Office Supply Merger Positive for Staples
Fitch Ratings said it views the potential merger between Office Depot and OfficeMax to be moderately positive for their competitor Staples due to continued top line weakness at the two merging companies.
“We believe that weakness could be exacerbated by merger-related disruptions and potentially by accelerated store closings,” Fitch analyst noted.
This merger (of the second and third largest players in the office supplies store chains) will create a combined entity with $17.6 billion in sales and almost 2,200 stores, which is below Staples' $24.4 billion in sales on a base of 2,290 units.

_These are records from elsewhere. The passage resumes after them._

-- ==== Sys2Proof/Machine/Dispatch.lean ====
section
/-! DEFINITION. One arm per instruction: the call of its meaning. -/

namespace Sys2Proof.Machine
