/-- R177, R176, R159, R264: `ld`. The address is x[A] + x[B] + the sign-extended offset; a misaligned one traps MISALIGNED with it, a fault of region
or translation traps; else the bytes are read, metered and extended by the type; poisoned integers trap, other poisoned types read as their NaN, 0x80
for tf8 and 0x20 for tf6; through a peer window a read packet leaves and the cluster waits, and a queue that takes the result holds an entry for it
(R109). While a store of the context's own to the device's own id has not been performed, the load waits (the model's choice, log 104). R177: `st`,
with its operands popped in field order A, B and then its data; the low bytes of the source go to the address. A store into the scratchpad of a core
whose port is shut waits (R298, R302), and so does one behind an own store to the device's own id that has not been performed (the model's choice, log
104). The frame of a store: after the pieces of a place are written every byte outside them reads as before, for every party and at its home, and
inside a single piece the writer reads back what it wrote. -/
def Obligations.ScalarLoadsAndStores : Prop :=
  (∀ (s : State) (a : At) (t : Ety) (d x y : SOp) (off : BitVec 16), etyNib t = false → Moves s a →
  QueuesOk s a (popsS [x, y]) (pushS d) →
  let u := takeS a x s
  let v := takeS a y u.2
  let ea := (u.1 + v.1 + off.signExtend 64).toNat
  let n := etyW t / 8
  let r := resolve v.2 a.k (tlOf a) (partyOf a) (partAt v.2 a.k) (issuerOf a) ea n false
  (ea % n ≠ 0 → exec (.ld t d x y off) s = .next (trapMem a ⟨.misaligned, 0, ea⟩ s)) ∧
  (ea % n = 0 → ∀ f, r.2 = .error f → exec (.ld t d x y off) s = .next (trapMem a f s)) ∧
  (ea % n = 0 → ∀ pl, r.2 = .ok pl → ownOut r.1 (partyOf a) = true → exec (.ld t d x y off) s = .next (block a .other s)) ∧
  (ea % n = 0 → ∀ ps l, r.2 = .ok (.home ps l) → tagRoom r.1 a (tagsOf a.k n (.home ps l)) = true → ownOut r.1 (partyOf a) = false →
    let rd := readPieces r.1 (partyOf a) ps
    let put := fun e => Host.Outcome.next (retire a (putS a d (regOfElem t e) (meter rd.2 (partAt rd.2 a.k) (memIds s a) mRD n)))
    (piecesPoison r.1 (partAt r.1 a.k) ps = false → exec (.ld t d x y off) s = put (ofBytes rd.1)) ∧
    (piecesPoison r.1 (partAt r.1 a.k) ps = true →
      (etyInt t = true → exec (.ld t d x y off) s = .next (trapMem a ⟨.poisonConsumed, 0, ea⟩ s)) ∧
      (∀ f, etyF t = some f → exec (.ld t d x y off) s = put (mkNan f 5 (locOf s a))) ∧
      (t = .tf8 → exec (.ld t d x y off) s = put 0x80) ∧ (t = .tf6 → exec (.ld t d x y off) s = put 0x20))) ∧
  (ea % n = 0 → ∀ dv o, r.2 = .ok (.peer dv o) → tagRoom r.1 a (tagsOf a.k n (.peer dv o)) = true → ownOut r.1 (partyOf a) = false →
    let sent := sendAccess a (pktRead dv (o / 64 * 64) 1) (.scalar d t) ea n none r.1
    exec (.ld t d x y off) s = .next (modCtx (retire a sent) a fun c => { c with peerWait := true }) ∧
    (∀ j, d = .x j → (coreAt sent a.k).late = (coreAt r.1 a.k).late) ∧
    ∀ j, d = .q j → (coreAt sent a.k).late = (coreAt r.1 a.k).late ++ [⟨12 + j.val, a.x, none⟩])) ∧
  (∀ (s : State) (a : At) (t : Ety) (d x y : SOp) (off : BitVec 16), etyNib t = false → Moves s a →
  QueuesOk s a (popsS [x, y, d]) [] →
  let u := takeS a x s
  let v := takeS a y u.2
  let z := takeS a d v.2
  let ea := (u.1 + v.1 + off.signExtend 64).toNat
  let n := etyW t / 8
  let r := resolve z.2 a.k (tlOf a) (partyOf a) (partAt z.2 a.k) (issuerOf a) ea n true
  (ea % n ≠ 0 → exec (.st t d x y off) s = .next (trapMem a ⟨.misaligned, 0, ea⟩ s)) ∧
  (ea % n = 0 → ∀ f, r.2 = .error f → exec (.st t d x y off) s = .next (trapMem a f s)) ∧
  (ea % n = 0 → ∀ ps l, r.2 = .ok (.home ps l) → portFree r.1 a.k ps = false → exec (.st t d x y off) s = .next (block a .other s)) ∧
  (ea % n = 0 → ∀ ps l, r.2 = .ok (.home ps l) → tagRoom r.1 a (tagsOf a.k n (.home ps l)) = true → portFree r.1 a.k ps = true → ownOut r.1 (partyOf a) = false →
    let w := writePieces r.1 (partyOf a) (partAt r.1 a.k) l ps (bytesOf n z.1.toNat)
    exec (.st t d x y off) s = .next (retire a (holdTags a (tagsOf a.k n (.home ps l)) (meter w (partAt w a.k) (memIds s a) mWR n)))) ∧
  (ea % n = 0 → ∀ pl, r.2 = .ok pl → ownOut r.1 (partyOf a) = true → exec (.st t d x y off) s = .next (block a .other s)) ∧
  (ea % n = 0 → ∀ dv o, r.2 = .ok (.peer dv o) → tagRoom r.1 a (tagsOf a.k n (.peer dv o)) = true → ownOut r.1 (partyOf a) = false →
    exec (.st t d x y off) s = .next (retire a (fixPeerOwn a dv o (bytesOf n z.1.toNat) (sendAccess a (granWrite dv o (bytesOf n z.1.toNat)) .none ea n none r.1))))) ∧
  (∀ (s : State) (q : Party) (part least : Nat) (ps : List (Space × Nat × Nat)) (bs : List Byte),
  (ps.map fun p => p.2.2).foldl (· + ·) 0 = bs.length →
  (∀ p ∈ ps, Space.real p.1 = true) →
  (∀ sp ad, Space.real sp = true → (∀ p ∈ ps, sp = p.1 → ad < p.2.1 ∨ p.2.1 + p.2.2 ≤ ad) →
    ∀ q', readByte (writePieces s q part least ps bs) q' sp ad = readByte s q' sp ad ∧ homeByte (writePieces s q part least ps bs) sp ad = homeByte s sp ad) ∧
  ∀ sp ad, ps = [(sp, ad, bs.length)] → ∀ i (h : i < bs.length), readByte (writePieces s q part least ps bs) q sp (ad + i) = bs[i])

/-- R157, R158: the regions of the address map at their bounds, and what each raises; every address at or above 2^48 is unmapped (the model's reading,
log 50). R161 to R164: a walk through the three tables, level by level, to its leaf or to the first cause it meets: 0 where V or EN is 0, 2 for an
entry that is malformed where it stands, 3 for a target that its space denies, 1 for a store without W; and what is malformed or denied. A ROOT whose
table would reach beyond device memory is cause 2 (the model's choice, log 108). -/
def Obligations.AddressesAndWalks : Prop :=
  (∀ (s : State) (part d : Nat),
  (∀ va, va < 0x2200000 ↔ regionOf va = .spad) ∧ (∀ va, 0x4000000 ≤ va ∧ va < 0x4010000 ↔ regionOf va = .kdm) ∧
  (∀ va, 0x100000000 ≤ va ∧ va < 0x800000000000 ↔ regionOf va = .user) ∧ (∀ va, 0x900000000000 ≤ va ∧ va < 0xA00000000000 ↔ regionOf va = .host) ∧
  (∀ va, 2 ^ 48 ≤ va → regionOf va = .unmapped) ∧
  regionFault s part .k .spad = some (.addrUnmapped, 0) ∧ regionFault s part .a .kdm = some (.addrUnmapped, 0) ∧
  (∀ i, regionFault s part i .user = none ∧ regionFault s part i .unmapped = some (.addrUnmapped, 0) ∧ regionFault s part i .spadRange = some (.spadRange, 0)) ∧
  (∀ i c, regionFault s part i (.win c) = some (.spadWindow, 0) ↔ runsPart s part c = false) ∧
  (inSet s part d = false → regionFault s part .k (.peer d) = some (.pageFault, 3)) ∧ regionFault s part .matrix (.peer d) = some (.addrUnmapped, 0)) ∧
  (∀ (s : State) (q : Party) (root va : Nat) (write : Bool),
  (root.testBit 0 = false → walk s q root va write = .fault 0) ∧
  (root.testBit 0 = true → 0xC000000000 < root / 2 ^ 13 % 2 ^ 35 * 2 ^ 13 + 2 ^ 13 → walk s q root va write = .fault 2) ∧
  (root.testBit 0 = true → root / 2 ^ 13 % 2 ^ 35 * 2 ^ 13 + 2 ^ 13 ≤ 0xC000000000 →
    let e1 := readEntry s q (root / 2 ^ 13 % 2 ^ 35 * 2 ^ 13 + 8 * (va / 2 ^ 38 % 2 ^ 10))
    (e1.testBit 0 = false → walk s q root va write = .fault 0) ∧
    (e1.testBit 0 = true → e1.testBit 2 = true ∨ nextTable e1 (2 ^ 12) = none → walk s q root va write = .fault 2) ∧
    ∀ t2, e1.testBit 0 = true → e1.testBit 2 = false → nextTable e1 (2 ^ 12) = some t2 →
      let a2 := t2 + 8 * (va / 2 ^ 29 % 2 ^ 9)
      let e2 := readEntry s q a2
      let leaf := fun (e a : Nat) (bad : Bool) =>
        if bad = true ∨ leafMalformed e = true then WalkRes.fault 2 else if leafDenied e (isHostVa va) = true then .fault 3
        else if write = true ∧ e.testBit 3 = false then .fault 1 else .leaf e a
      (e2.testBit 0 = false → walk s q root va write = .fault 0) ∧
      (e2.testBit 0 = true → e2.testBit 2 = true → walk s q root va write = leaf e2 a2 (decide (e2 / 2 ^ 4 % 4 ≠ 2))) ∧
      (e2.testBit 0 = true → e2.testBit 2 = false → nextTable e2 (2 ^ 16) = none → walk s q root va write = .fault 2) ∧
      ∀ t3, e2.testBit 0 = true → e2.testBit 2 = false → nextTable e2 (2 ^ 16) = some t3 →
        let i3 := va / 2 ^ 16 % 2 ^ 13
        let e3 := readEntry s q (t3 + 8 * i3)
        (e3.testBit 0 = false → walk s q root va write = .fault 0) ∧
        (e3.testBit 0 = true → e3.testBit 2 = false → walk s q root va write = .fault 2) ∧
        (e3.testBit 0 = true → e3.testBit 2 = true → walk s q root va write =
          leaf e3 (t3 + 8 * i3) (decide (e3 / 2 ^ 4 % 4 = 2) || (decide (e3 / 2 ^ 4 % 4 = 1) && !uniform s q t3 i3))) ∧
        (uniform s q t3 i3 = true ↔ ∀ i < 32, ∀ b, b ≠ 8 → b ≠ 9 →
          (readEntry s q (t3 + 8 * (i3 / 32 * 32 + i))).testBit b = (readEntry s q (t3 + 8 * (i3 / 32 * 32))).testBit b)) ∧
  ∀ (e n : Nat) (host : Bool),
    let ad := e / 2 ^ 16 % 2 ^ 32 * 2 ^ 16
    let sz := e / 2 ^ 4 % 4
    let tgt := e / 2 ^ 6 % 4
    let bytes := if sz = 0 then 2 ^ 16 else if sz = 1 then 2 ^ 21 else 2 ^ 29
    (e.testBit 2 = true → (leafMalformed e = true ↔ e.testBit 1 = true ∨ e / 2 ^ 10 % 4 ≠ 0 ∨ e / 2 ^ 12 % 16 ≠ 0 ∨ (e / 2 ^ 48 % 2 ^ 16 ≠ 0 ∧ tgt ≠ 2) ∨
      sz = 3 ∨ ad % bytes ≠ 0 ∨ (tgt = 0 ∧ 0xC000000000 < ad + bytes) ∨ (tgt = 1 ∧ (sz = 2 ∨ 0x60000000 < ad + bytes)))) ∧
    (leafDenied e host = true ↔ tgt = 3 ∨ (host = true ∧ tgt ≠ 2) ∨ (host = false ∧ tgt = 2)) ∧
    (e.testBit 2 = false →
      let t := ad + e / 2 ^ 12 % 16 * 2 ^ 12
      nextTable e n = if e.testBit 1 = true ∨ e / 2 ^ 10 % 4 ≠ 0 ∨ e / 2 ^ 48 % 2 ^ 16 ≠ 0 ∨ t % n ≠ 0 ∨ 0xC000000000 < t + n then none else some t))
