/-! ### modEng -/

@[simp] theorem modEng_dev (s : State) (k : Nat) (f : Eng → Eng) : (modEng s k f).dev = s.dev := rfl
@[simp] theorem modEng_dram (s : State) (k : Nat) (f : Eng → Eng) : (modEng s k f).dram = s.dram := rfl
@[simp] theorem modEng_near (s : State) (k : Nat) (f : Eng → Eng) : (modEng s k f).near = s.near := rfl
@[simp] theorem modEng_hostmem (s : State) (k : Nat) (f : Eng → Eng) : (modEng s k f).hostmem = s.hostmem := rfl
@[simp] theorem modEng_pages (s : State) (k : Nat) (f : Eng → Eng) : (modEng s k f).pages = s.pages := rfl
@[simp] theorem modEng_hostWait (s : State) (k : Nat) (f : Eng → Eng) : (modEng s k f).hostWait = s.hostWait := rfl
@[simp] theorem modEng_linkWait (s : State) (k : Nat) (f : Eng → Eng) : (modEng s k f).linkWait = s.linkWait := rfl
@[simp] theorem modEng_poison (s : State) (k : Nat) (f : Eng → Eng) : (modEng s k f).poison = s.poison := rfl
@[simp] theorem modEng_keys (s : State) (k : Nat) (f : Eng → Eng) : (modEng s k f).keys = s.keys := rfl
@[simp] theorem modEng_pend (s : State) (k : Nat) (f : Eng → Eng) : (modEng s k f).pend = s.pend := rfl
@[simp] theorem modEng_snaps (s : State) (k : Nat) (f : Eng → Eng) : (modEng s k f).snaps = s.snaps := rfl
@[simp] theorem modEng_rels (s : State) (k : Nat) (f : Eng → Eng) : (modEng s k f).rels = s.rels := rfl
@[simp] theorem modEng_seen (s : State) (k : Nat) (f : Eng → Eng) : (modEng s k f).seen = s.seen := rfl
@[simp] theorem modEng_wrote (s : State) (k : Nat) (f : Eng → Eng) : (modEng s k f).wrote = s.wrote := rfl
@[simp] theorem modEng_parts (s : State) (k : Nat) (f : Eng → Eng) : (modEng s k f).parts = s.parts := rfl
@[simp] theorem modEng_barriers (s : State) (k : Nat) (f : Eng → Eng) : (modEng s k f).barriers = s.barriers := rfl
@[simp] theorem modEng_rings (s : State) (k : Nat) (f : Eng → Eng) : (modEng s k f).rings = s.rings := rfl
@[simp] theorem modEng_images (s : State) (k : Nat) (f : Eng → Eng) : (modEng s k f).images = s.images := rfl
@[simp] theorem modEng_launches (s : State) (k : Nat) (f : Eng → Eng) : (modEng s k f).launches = s.launches := rfl
@[simp] theorem modEng_rq (s : State) (k : Nat) (f : Eng → Eng) : (modEng s k f).rq = s.rq := rfl
@[simp] theorem modEng_out (s : State) (k : Nat) (f : Eng → Eng) : (modEng s k f).out = s.out := rfl
@[simp] theorem modEng_links (s : State) (k : Nat) (f : Eng → Eng) : (modEng s k f).links = s.links := rfl
@[simp] theorem modEng_park (s : State) (k : Nat) (f : Eng → Eng) : (modEng s k f).park = s.park := rfl
@[simp] theorem modEng_flits (s : State) (k : Nat) (f : Eng → Eng) : (modEng s k f).flits = s.flits := rfl
@[simp] theorem modEng_thr (s : State) (k : Nat) (f : Eng → Eng) : (modEng s k f).thr = s.thr := rfl
@[simp] theorem modEng_sig (s : State) (k : Nat) (f : Eng → Eng) : (modEng s k f).sig = s.sig := rfl
@[simp] theorem modEng_shOps (s : State) (k : Nat) (f : Eng → Eng) : (modEng s k f).shOps = s.shOps := rfl
@[simp] theorem modEng_shMsgs (s : State) (k : Nat) (f : Eng → Eng) : (modEng s k f).shMsgs = s.shMsgs := rfl
@[simp] theorem modEng_shAns (s : State) (k : Nat) (f : Eng → Eng) : (modEng s k f).shAns = s.shAns := rfl
@[simp] theorem modEng_shTags (s : State) (k : Nat) (f : Eng → Eng) : (modEng s k f).shTags = s.shTags := rfl
@[simp] theorem modEng_agenda (s : State) (k : Nat) (f : Eng → Eng) : (modEng s k f).agenda = s.agenda := rfl
@[simp] theorem modEng_cur (s : State) (k : Nat) (f : Eng → Eng) : (modEng s k f).cur = s.cur := rfl
@[simp] theorem modEng_rr (s : State) (k : Nat) (f : Eng → Eng) : (modEng s k f).rr = s.rr := rfl

/-! ### modEQ -/

@[simp] theorem modEQ_dev (s : State) (k q : Nat) (f : EQ → EQ) : (modEQ s k q f).dev = s.dev := rfl
@[simp] theorem modEQ_dram (s : State) (k q : Nat) (f : EQ → EQ) : (modEQ s k q f).dram = s.dram := rfl
@[simp] theorem modEQ_near (s : State) (k q : Nat) (f : EQ → EQ) : (modEQ s k q f).near = s.near := rfl
@[simp] theorem modEQ_hostmem (s : State) (k q : Nat) (f : EQ → EQ) : (modEQ s k q f).hostmem = s.hostmem := rfl
@[simp] theorem modEQ_pages (s : State) (k q : Nat) (f : EQ → EQ) : (modEQ s k q f).pages = s.pages := rfl
@[simp] theorem modEQ_hostWait (s : State) (k q : Nat) (f : EQ → EQ) : (modEQ s k q f).hostWait = s.hostWait := rfl
@[simp] theorem modEQ_linkWait (s : State) (k q : Nat) (f : EQ → EQ) : (modEQ s k q f).linkWait = s.linkWait := rfl
@[simp] theorem modEQ_poison (s : State) (k q : Nat) (f : EQ → EQ) : (modEQ s k q f).poison = s.poison := rfl
@[simp] theorem modEQ_keys (s : State) (k q : Nat) (f : EQ → EQ) : (modEQ s k q f).keys = s.keys := rfl
@[simp] theorem modEQ_pend (s : State) (k q : Nat) (f : EQ → EQ) : (modEQ s k q f).pend = s.pend := rfl
@[simp] theorem modEQ_snaps (s : State) (k q : Nat) (f : EQ → EQ) : (modEQ s k q f).snaps = s.snaps := rfl
@[simp] theorem modEQ_rels (s : State) (k q : Nat) (f : EQ → EQ) : (modEQ s k q f).rels = s.rels := rfl
@[simp] theorem modEQ_seen (s : State) (k q : Nat) (f : EQ → EQ) : (modEQ s k q f).seen = s.seen := rfl
@[simp] theorem modEQ_wrote (s : State) (k q : Nat) (f : EQ → EQ) : (modEQ s k q f).wrote = s.wrote := rfl
@[simp] theorem modEQ_parts (s : State) (k q : Nat) (f : EQ → EQ) : (modEQ s k q f).parts = s.parts := rfl
@[simp] theorem modEQ_barriers (s : State) (k q : Nat) (f : EQ → EQ) : (modEQ s k q f).barriers = s.barriers := rfl
@[simp] theorem modEQ_rings (s : State) (k q : Nat) (f : EQ → EQ) : (modEQ s k q f).rings = s.rings := rfl
@[simp] theorem modEQ_images (s : State) (k q : Nat) (f : EQ → EQ) : (modEQ s k q f).images = s.images := rfl
@[simp] theorem modEQ_launches (s : State) (k q : Nat) (f : EQ → EQ) : (modEQ s k q f).launches = s.launches := rfl
@[simp] theorem modEQ_rq (s : State) (k q : Nat) (f : EQ → EQ) : (modEQ s k q f).rq = s.rq := rfl
@[simp] theorem modEQ_out (s : State) (k q : Nat) (f : EQ → EQ) : (modEQ s k q f).out = s.out := rfl
@[simp] theorem modEQ_links (s : State) (k q : Nat) (f : EQ → EQ) : (modEQ s k q f).links = s.links := rfl
@[simp] theorem modEQ_park (s : State) (k q : Nat) (f : EQ → EQ) : (modEQ s k q f).park = s.park := rfl
@[simp] theorem modEQ_flits (s : State) (k q : Nat) (f : EQ → EQ) : (modEQ s k q f).flits = s.flits := rfl
@[simp] theorem modEQ_thr (s : State) (k q : Nat) (f : EQ → EQ) : (modEQ s k q f).thr = s.thr := rfl
@[simp] theorem modEQ_sig (s : State) (k q : Nat) (f : EQ → EQ) : (modEQ s k q f).sig = s.sig := rfl
@[simp] theorem modEQ_shOps (s : State) (k q : Nat) (f : EQ → EQ) : (modEQ s k q f).shOps = s.shOps := rfl
@[simp] theorem modEQ_shMsgs (s : State) (k q : Nat) (f : EQ → EQ) : (modEQ s k q f).shMsgs = s.shMsgs := rfl
@[simp] theorem modEQ_shAns (s : State) (k q : Nat) (f : EQ → EQ) : (modEQ s k q f).shAns = s.shAns := rfl
@[simp] theorem modEQ_shTags (s : State) (k q : Nat) (f : EQ → EQ) : (modEQ s k q f).shTags = s.shTags := rfl
@[simp] theorem modEQ_agenda (s : State) (k q : Nat) (f : EQ → EQ) : (modEQ s k q f).agenda = s.agenda := rfl
@[simp] theorem modEQ_cur (s : State) (k q : Nat) (f : EQ → EQ) : (modEQ s k q f).cur = s.cur := rfl
@[simp] theorem modEQ_rr (s : State) (k q : Nat) (f : EQ → EQ) : (modEQ s k q f).rr = s.rr := rfl
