-- ==== Sys2Proof/Laws/Exec.lean ====
section
/-! SUPPORT. One equation for each instruction: `exec` calls its meaning. -/

namespace Sys2Proof.Machine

In the U.S., the combined OfficeMax and Office Depot will have close to 2,000 stores with more than $13 billion in sales (both retail and delivery) versus 1,900 at Staples with sales of around $16.6 billion.
“We believe consolidation of the second and third office supply chains may alleviate some competitive pressure in the Staples' North American Retail segment in the near term as the combined entity continues to rationalize its footprint through store closures on top of any mandated Federal Trade Commission (FTC) closures,” Fitch reported. “ODP and OMX have closed about 10% (approximately 250 units) of their 2008 footprint versus relatively flat units at Staples.”
The OfficeMax / Office Depot merger transaction is expected to close by the end of calendar year 2013, subject to stockholder approval from both companies, the receipt of regulatory approvals and other customary closing conditions.